Opportunity does not knock, it presents itself when you beat down the door, goes a popular quote.
Kanbawza Project, a cement production plant owned by KBZ Industries Ltd, is located 32 kilometres southeast of Taunggyi, the capital of Shan state.
True enough, that was exactly what LV Technology Plc (LVT) did to secure work with two of Myanmar's leading conglomerates with the aim of increasing its share in the country's booming cement industry.
This year, LVT announced it would provide engineering consultancy and equipment for cement plants owned by Max Manufacturing Co Ltd, controlled by the tycoon Zaw Zaw, and KBZ Industries Ltd, a unit of the KBZ group of companies.
The company began operating in Myanmar in 2004. Securing projects with local partners was not easy, said Wisoot Anupunthumetha, an adviser to the president of LVT. Although LVT is a well-established engineering concern, competition from Chinese firms was fierce.
The undertakings with Max Manufacturing and KBZ Industries are set to bring in revenue of US$22 million and $18 million for the company.
Revenue will be realised in accordance with the progress of construction work, said Mr Wisoot, adding that KBZ's plant will be completed in the first half of 2013, while Max Cement will begin operating by the end of next year.
With a total investment of $60 million, KBZ's Kanbawza cement plant is near Taunggyi, the capital city of Shan state. Situated on 1,900 rai, the factory will have a daily production capacity of 1,250 tonnes.
One of the advantages of the facility is that primary raw materials can be sourced within the compound, Mr Wisoot said. The plant has access to 80 million tonnes of limestone reserves within a one-kilometre radius, an amount that should last up to a century.
Limestone is the main raw material in cement production. A KBZ representative who asked not to be named said most of the output will be sold in Shan state at a cost of $80 a tonne, similar to the cost of imports.
This will generate a high profit margin since production of one tonne of cement in Myanmar costs just $40.
Construction of the 7,000-megawatt Tasan hydropower dam in Shan state is expected to use tremendous amounts of cement, said the source, adding that the company has considered building another plant in the same area.
The factory is located in a valley full of lush green vegetation. Villagers in the area grow rice, garlic, soybeans and bananas for a living.
Regarding environmental impact, Mr Wisoot said the plant will be able to operate with zero waste.

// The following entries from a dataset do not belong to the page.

-- ==== Sys2Proof/Machine/Send.lean ====
section
/-!
DEFINITION. The SEND and RECV stations (R295 to R300, R317 to R319, R322): messages, the operations on queue pairs, receive buffers, and the start of a message (R311).
-/
namespace Sys2Proof

open Machine (State Fault Refusal)

/-- Whether a queue pair number is the owner's own (R295). -/
def ownsQpn (s : State) (o : Owner) (n : Nat) : Bool :=
  match o with
  | .part p => let x := getPart s p; n != 0 && decide (x.qpnFirst ≤ n ∧ n < x.qpnFirst + x.qpnCount)
  | .fm => false

/-- The queue pair of an owner that a descriptor names, when it is set up. -/
def ownQp (s : State) (o : Owner) (n : Nat) : Option Qp :=
  if ownsQpn s o n then (getQp s n).filter fun q => ownerOf q.part == o else none

/-! ### Transfers -/

/-- The body masks of a transfer (R317). -/
def transferMasks (sub : Nat) (reply : Bool) : List Word :=
  match sub with
  | 1 => [maskOf 19 0, allBits, allBits, 0#64, 0#64, 0#64]
  | 2 => [maskOf 19 0, allBits, allBits, allBits, maskOf 31 0, 0#64]
  | 3 => [maskOf 19 0, allBits, allBits, allBits, maskOf 31 0, 0#64]
  | _ => [maskOf 63 62 ||| maskOf 19 0, allBits, allBits, 0#64, 0#64, if reply then allBits else 0#64]

/-- What a transfer's words show to be wrong, before its queue pair is looked at (R317, R319). -/
def transferForm (d : Desc) : Option (Nat × Nat) :=
  let sub := d.subop
  let size := fld (d.w 4) 31 0
  if !bodyOk d.cur (transferMasks sub (bit (d.w 2) 62)) ∨ (sub = 4 ∧ bit (d.w 2) 63 ∧ fld (d.w 2) 19 0 ≠ 0) then some (stMalformed, 1)
  else if (d.chainIn && (sub == 3 || d.w 3 != 0#64 || size != 0 || d.input.isNone)) || (!d.chainIn && (d.w 3 == 0#64 || size == 0)) || d.len != 0 then some (stMalformed, 3)
  else if size > (if sub = 4 then 65568 else 268435456) ∨ (sub = 4 ∧ (if d.chainIn then inputSize d else size) < 32)
      ∨ (sub = 4 ∧ d.chainIn ∧ inputSize d > 65568) then some (stMalformed, 1)
  else none

/-- Fields and operations that a service does not take (R317). -/
def transferService (d : Desc) (v : Service) : Bool :=
  (fld (d.w 4) 63 32 != 0 && (v != .tagged || d.subop != 1)) || (d.subop == 1 && v.toFabric) || (d.subop == 4 && !v.toFabric)
    || (fld (d.w 6) 31 0 != 0 && !v.roce)

/-- The source bytes of a transfer: the tile, or SIZE bytes at DATA. -/
def transferData (s : State) (d : Desc) (rd : HostRead) : Except (Nat × Nat) (List Byte) :=
  if d.chainIn then match d.input with
    | none => .error (stMalformed, 3)
    | some t => if t.poison then .error (stPoisoned, 2) else .ok t.bytes
  else match readIn s d 3 (fld (d.w 4) 31 0) rd with
    | .error e => .error e
    | .ok r => if r.poison then .error (stPoisoned, 2) else .ok r.bytes

/-- Whether a location word of an owner names step state (R27). -/
def stepPlace (s : State) (o : Owner) (w : Word) : Bool :=
  match locate s o w 0 false with
  | .ok (.hbm e _) => (getExt s e).holdsSteps
  | _ => false

/-- A transfer on a queue pair (R317, R319): it is judged, its source is read, and its message waits to be started. -/
def transferRun (kind : MsgKind) (rd : HostRead) (d : Desc) (s : State) : State :=
  let n := fld (d.w 2) 19 0
  match transferForm d with
  | some e => endDesc s d e
  | none =>
    match ownQp s d.owner n with
    | none => endDesc s d (stNotOwner, 1)
    | some q =>
      if transferService d q.service then endDesc s d (stMalformed, 4)
      else if q.state = .error then endDesc s d (stFlushed, 2)
      else if q.state = .draining ∧ !d.admitted then s
      else if q.ctx.isNone then wantContext s n
      else
        let reply := bit (d.w 2) 62 && d.w 7 != 0#64
        let place := fun (k len : Nat) => match locate s d.owner (d.w k) (occupied s d.owner (d.w k) len) true with
          | .error e => some e
          | .ok loc => writable s loc
        match (if kind = .read then place 3 (fld (d.w 4) 31 0) else if reply then place 7 0 else none) with
        | some e => endDesc s d e
        | none =>
          match (if kind = .read then .ok [] else transferData s d rd) with
          | .error e => endDesc s d e
          | .ok bs =>
            let len := if kind = .read then fld (d.w 4) 31 0 else bs.length
            let s := modQp s n fun q => { q with lastUse := s.time }
            addMsg (putDesc s { d with phase := .running, held := if kind = .fabric then bs.take 32 else [] }) n
              { num := 0, origin := some (d.ctx, d.index), kind := kind, data := bs, len := len, tag := fld (d.w 4) 63 32, remote := d.w 5
                rkey := fld (d.w 6) 31 0, step := kind != .read && !d.chainIn && stepPlace s d.owner (d.w 3) }

/-- A FABRIC to the node's own endpoint (R261, R317): its message goes to the fabric service without leaving the node. Without WAIT_REPLY it is done, unless its request
is one that its completion answers. Which MSG_NUM it reports the spec does not say. -/
def fabricLocal (rd : HostRead) (d : Desc) (s : State) : State :=
  match transferForm d with
  | some e => endDesc s d e
  | none =>
    match d.owner with
    | .fm => endDesc s d (stNotOwner, 1)
    | .part p =>
      if fld (d.w 4) 63 32 ≠ 0 then endDesc s d (stMalformed, 4)
      else
      match (if bit (d.w 2) 62 ∧ d.w 7 ≠ 0#64 then (match locate s d.owner (d.w 7) 0 true with
        | .error e => some e
        | .ok loc => writable s loc) else none) with
      | some e => endDesc s d e
      | none =>
        match transferData s d rd with
        | .error e => endDesc s d e
        | .ok bs =>
          let m := parseFab bs 0 (some (d.ctx, d.index))
          if m.typ = 0x10 ∨ m.typ = 0x20 ∨ bit (d.w 2) 62 then fabDeliver (putDesc s { d with phase := .running }) p m
          else
            let (v, s) := draw s
            fabDeliver (putDesc s (d.finish stDone 0 (some bs.length) (some (v % 2 ^ 32)))) p { m with origin := some (d.ctx, d.index) }

/-- MESSAGE (R317). -/
def Machine.execMessage (q : Nat) (i : BitVec 32) (rd : HostRead) (s : State) : Answer := stationRun s q i 0x09 1 [3] (transferRun .send rd)

/-- WRITE (R317). -/
def Machine.execWrite (q : Nat) (i : BitVec 32) (rd : HostRead) (s : State) : Answer := stationRun s q i 0x09 2 [3] (transferRun .write rd)

/-- READ (R317). -/
def Machine.execRead (q : Nat) (i : BitVec 32) (s : State) : Answer := stationRun s q i 0x09 3 [3] (transferRun .read {})

/-- FABRIC (R261, R317). -/
def Machine.execFabric (q : Nat) (i : BitVec 32) (rd : HostRead) (s : State) : Answer :=
  stationRun s q i 0x09 4 [3] fun d s => if bit (d.w 2) 63 then fabricLocal rd d s else transferRun .fabric rd d s

/-! ### Queue pairs -/

/-- The service of a code (R296). -/
def serviceOf (c : Nat) : Option Service :=
  match c with
  | 1 => some .ordered
  | 2 => some .tagged
  | 3 => some .fabric
  | 4 => some .roceOrdered
  | 5 => some .roceFabric
  | _ => none

/-- Extents that a queue pair may grant: the partition's own, none of the page store (R80, R298). -/
def grantable (s : State) (p first last : Nat) : Bool :=
  decide (first ≤ last) && (List.range (last + 1 - first)).all fun k => match ownExt s p (first + k) with
    | some e => (match (getExt s e).use with
      | .page _ => false
      | .control => false
      | _ => true)
    | none => false

/-- The queue pair that a QP_SETUP describes (R298); none when a rule of its table is broken. -/
def setupQp (s : State) (p : Nat) (d : Desc) : Option Qp :=
  let (w2, w3, w4, w7) := (d.w 2, d.w 3, d.w 4, d.w 7)
  let pmtu := fld w2 32 30
  let lanes := fld w3 39 32
  let retry := fld w3 63 48
  let grants := bit w2 35 || bit w2 34
  match serviceOf (fld w2 29 27), lookup? s.belfry.handles (fld w4 63 32) with
  | some v, some h =>
    let masks := if v.roce then [maskOf 35 27 ||| maskOf 19 0, maskOf 63 42 ||| maskOf 39 24 ||| maskOf 19 0, maskOf 63 32 ||| maskOf 26 16 ||| maskOf 10 0, allBits, allBits, maskOf 47 0]
      else [maskOf 63 48 ||| maskOf 35 27 ||| maskOf 19 0, maskOf 63 42 ||| maskOf 39 24 ||| maskOf 19 0, maskOf 63 32 ||| maskOf 26 16 ||| maskOf 10 0]
    if !bodyOk d.cur masks ∨ pmtu = 0 ∨ pmtu > (if v.roce then 3 else 4) ∨ (1 ≤ retry ∧ retry ≤ 3) ∨ fld w3 47 45 = 0 ∨ lanes = 0 ∨ lanes ≥ 2 ^ planeCount s
        ∨ (v.roce ∧ lanes ≠ 1) ∨ h.part ≠ p ∨ (grants ∧ !grantable s p (fld w4 10 0) (fld w4 26 16)) then none
    else
      let (sq, rq) := if v.roce then (fld w7 23 0, fld w7 47 24) else (0, 0)
      let lane : Lane := { tx := { next := sq }, rx := { expected := rq } }
      some { part := p, service := v, peer := fld w2 63 48, peerQpn := fld w3 19 0, pmtu := 512 * 2 ^ pmtu, lanesUsed := lanes, resident := bit w2 33
             lastUse := s.time, retryUs := if retry = 0 then 16 else retry, retryCount := fld w3 47 45, rnrCount := fld w3 44 42
             rnrHint := if fld w3 31 24 = 0 then 10 else fld w3 31 24, allowRead := bit w2 35, allowWrite := bit w2 34, firstExtent := fld w4 10 0
             lastExtent := fld w4 26 16, peerAddr := if v.roce then (d.w 5).toNat * 2 ^ 64 + (d.w 6).toNat else 0, sqPsn := sq, rqPsn := rq
             epoch := h.epoch, handle := fld w4 63 32, secret := h.secret, lanes := List.replicate 8 lane }
  | _, _ => none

Systems that capture cement dust will be installed, preventing dust particles from escaping to contaminate the air, and whatever is trapped will be fed back into the production process.
Villagers living around the site will not be affected when the plant begins the operation, said Mr Wisoot.
In Thailand, limestone quarry mining in the past brought about environmental problems such as the disappearance of hills and wildlife along with noise pollution.
Mr Wisoot said a new technology enables vertical extraction, meaning limestone is extracted from the middle sections of the quarry, leaving the outer parts intact. The upshot is the shape of the quarry or limestone hill is left unchanged from the outside, preserving trees and vegetation.
Energy from heating the raw materials in the production process will also be harnessed to make electricity for the plant, something that was impossible with older technology.
The biggest state in Myanmar, Shan occupies nearly a fourth of the country and has a population of 5.5 million. It borders China, Thailand and Laos.
With Max Manufacturing, LVT will be involved in converting the less-efficient wet production process to dry production. This will triple daily capacity at the plant to 1,500 tonnes.
The factory is located on 460 hectares of land in Aungsilar, 48 kilometres from Nay Pyi Taw. It has limestone reserves of 25-30 million tonnes.
Apart from supply engineering advice and equipment, LVT earlier announced plans to issue new shares to raise funds for investing in a cement business through a unit of Max Myanmar.
Shares of LVT closed on the Market for Alternative Investment at 1.28 baht on Friday, down two satang, in trade worth 12.05 million baht. Over the past 52 weeks, they traded in a range from 1.19 to 2.26 baht.